● Problem statement
Find the line below that contains "s).hostData = s.hostData := by". Transcribe it and every line after it exactly, adding nothing.

───── Material to process

/-! ### State.advance, beginHeader -/

@[simp] theorem State.advance_freq (s : State) : s.advance.freq = s.freq := by
  unfold State.advance; split <;> [split <;> rfl; rfl]
@[simp] theorem State.advance_node (s : State) : s.advance.node = s.node := by
  unfold State.advance; split <;> [split <;> rfl; rfl]
@[simp] theorem State.advance_code (s : State) : s.advance.code = s.code := by
  unfold State.advance; split <;> [split <;> rfl; rfl]
@[simp] theorem State.advance_live (s : State) : s.advance.live = s.live := by
  unfold State.advance; split <;> [split <;> rfl; rfl]
@[simp] theorem State.advance_root (s : State) : s.advance.root = s.root := by
  unfold State.advance; split <;> [split <;> rfl; rfl]
@[simp] theorem State.advance_next (s : State) : s.advance.next = s.next := by
  unfold State.advance; split <;> [split <;> rfl; rfl]
@[simp] theorem State.advance_nlive (s : State) : s.advance.nlive = s.nlive := by
  unfold State.advance; split <;> [split <;> rfl; rfl]
@[simp] theorem State.advance_cur (s : State) : s.advance.cur = s.cur := by
  unfold State.advance; split <;> [split <;> rfl; rfl]
@[simp] theorem State.advance_sinkClosed (s : State) : s.advance.sinkClosed = s.sinkClosed := by
  unfold State.advance; split <;> [split <;> rfl; rfl]
@[simp] theorem State.advance_errEoi (s : State) : s.advance.errEoi = s.errEoi := by
  unfold State.advance; split <;> [split <;> rfl; rfl]
@[simp] theorem State.advance_errCause (s : State) : s.advance.errCause = s.errCause := by
  unfold State.advance; split <;> [split <;> rfl; rfl]
@[simp] theorem State.advance_errInfo (s : State) : s.advance.errInfo = s.errInfo := by
  unfold State.advance; split <;> [split <;> rfl; rfl]
@[simp] theorem State.advance_cmd (s : State) : s.advance.cmd = s.cmd := by
  unfold State.advance; split <;> [split <;> rfl; rfl]
@[simp] theorem State.advance_trav (s : State) : s.advance.trav = s.trav := by
  unfold State.advance; split <;> [split <;> rfl; rfl]
@[simp] theorem State.advance_src (s : State) : s.advance.src = s.src := by
  unfold State.advance; split <;> [split <;> rfl; rfl]
@[simp] theorem State.advance_sink (s : State) : s.advance.sink = s.sink := by
  unfold State.advance; split <;> [split <;> rfl; rfl]
@[simp] theorem State.advance_hostData (s : State) : s.advance.hostData = s.hostData := by
  unfold State.advance; split <;> [split <;> rfl; rfl]
@[simp] theorem State.advance_moves (s : State) : s.advance.moves = s.moves := by
  unfold State.advance; split <;> [split <;> rfl; rfl]
@[simp] theorem beginHeader_freq (s : State) : (beginHeader s).freq = s.freq := by
  unfold beginHeader; split <;> rfl
@[simp] theorem beginHeader_node (s : State) : (beginHeader s).node = s.node := by
  unfold beginHeader; split <;> rfl
@[simp] theorem beginHeader_code (s : State) : (beginHeader s).code = s.code := by
  unfold beginHeader; split <;> rfl
@[simp] theorem beginHeader_live (s : State) : (beginHeader s).live = s.live := by
  unfold beginHeader; split <;> rfl
@[simp] theorem beginHeader_root (s : State) : (beginHeader s).root = s.root := by
  unfold beginHeader; split <;> rfl
@[simp] theorem beginHeader_nlive (s : State) : (beginHeader s).nlive = s.nlive := by
  unfold beginHeader; split <;> rfl
@[simp] theorem beginHeader_cur (s : State) : (beginHeader s).cur = s.cur := by
  unfold beginHeader; split <;> rfl
@[simp] theorem beginHeader_phase (s : State) : (beginHeader s).phase = s.phase := by
  unfold beginHeader; split <;> rfl
@[simp] theorem beginHeader_state (s : State) : (beginHeader s).state = s.state := by
  unfold beginHeader; split <;> rfl
@[simp] theorem beginHeader_freqValid (s : State) : (beginHeader s).freqValid = s.freqValid := by
  unfold beginHeader; split <;> rfl
@[simp] theorem beginHeader_treeValid (s : State) : (beginHeader s).treeValid = s.treeValid := by
  unfold beginHeader; split <;> rfl
@[simp] theorem beginHeader_codeValid (s : State) : (beginHeader s).codeValid = s.codeValid := by
  unfold beginHeader; split <;> rfl
@[simp] theorem beginHeader_sinkClosed (s : State) : (beginHeader s).sinkClosed = s.sinkClosed := by
  unfold beginHeader; split <;> rfl
@[simp] theorem beginHeader_errEoi (s : State) : (beginHeader s).errEoi = s.errEoi := by
  unfold beginHeader; split <;> rfl
@[simp] theorem beginHeader_errCause (s : State) : (beginHeader s).errCause = s.errCause := by
  unfold beginHeader; split <;> rfl
@[simp] theorem beginHeader_errInfo (s : State) : (beginHeader s).errInfo = s.errInfo := by
  unfold beginHeader; split <;> rfl
@[simp] theorem beginHeader_cmd (s : State) : (beginHeader s).cmd = s.cmd := by
  unfold beginHeader; split <;> rfl
@[simp] theorem beginHeader_trav (s : State) : (beginHeader s).trav = s.trav := by
  unfold beginHeader; split <;> rfl
@[simp] theorem beginHeader_src (s : State) : (beginHeader s).src = s.src := by
  unfold beginHeader; split <;> rfl
@[simp] theorem beginHeader_sink (s : State) : (beginHeader s).sink = s.sink := by
  unfold beginHeader; split <;> rfl
@[simp] theorem beginHeader_hostData (s : State) : (beginHeader s).hostData = s.hostData := by
  unfold beginHeader; split <;> rfl
@[simp] theorem beginHeader_moves (s : State) : (beginHeader s).moves = s.moves := by
  unfold beginHeader; split <;> rfl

──────────

● Answer for the task
@[simp] theorem beginHeader_hostData (s : State) : (beginHeader s).hostData = s.hostData := by
  unfold beginHeader; split <;> rfl
@[simp] theorem beginHeader_moves (s : State) : (beginHeader s).moves = s.moves := by
  unfold beginHeader; split <;> rfl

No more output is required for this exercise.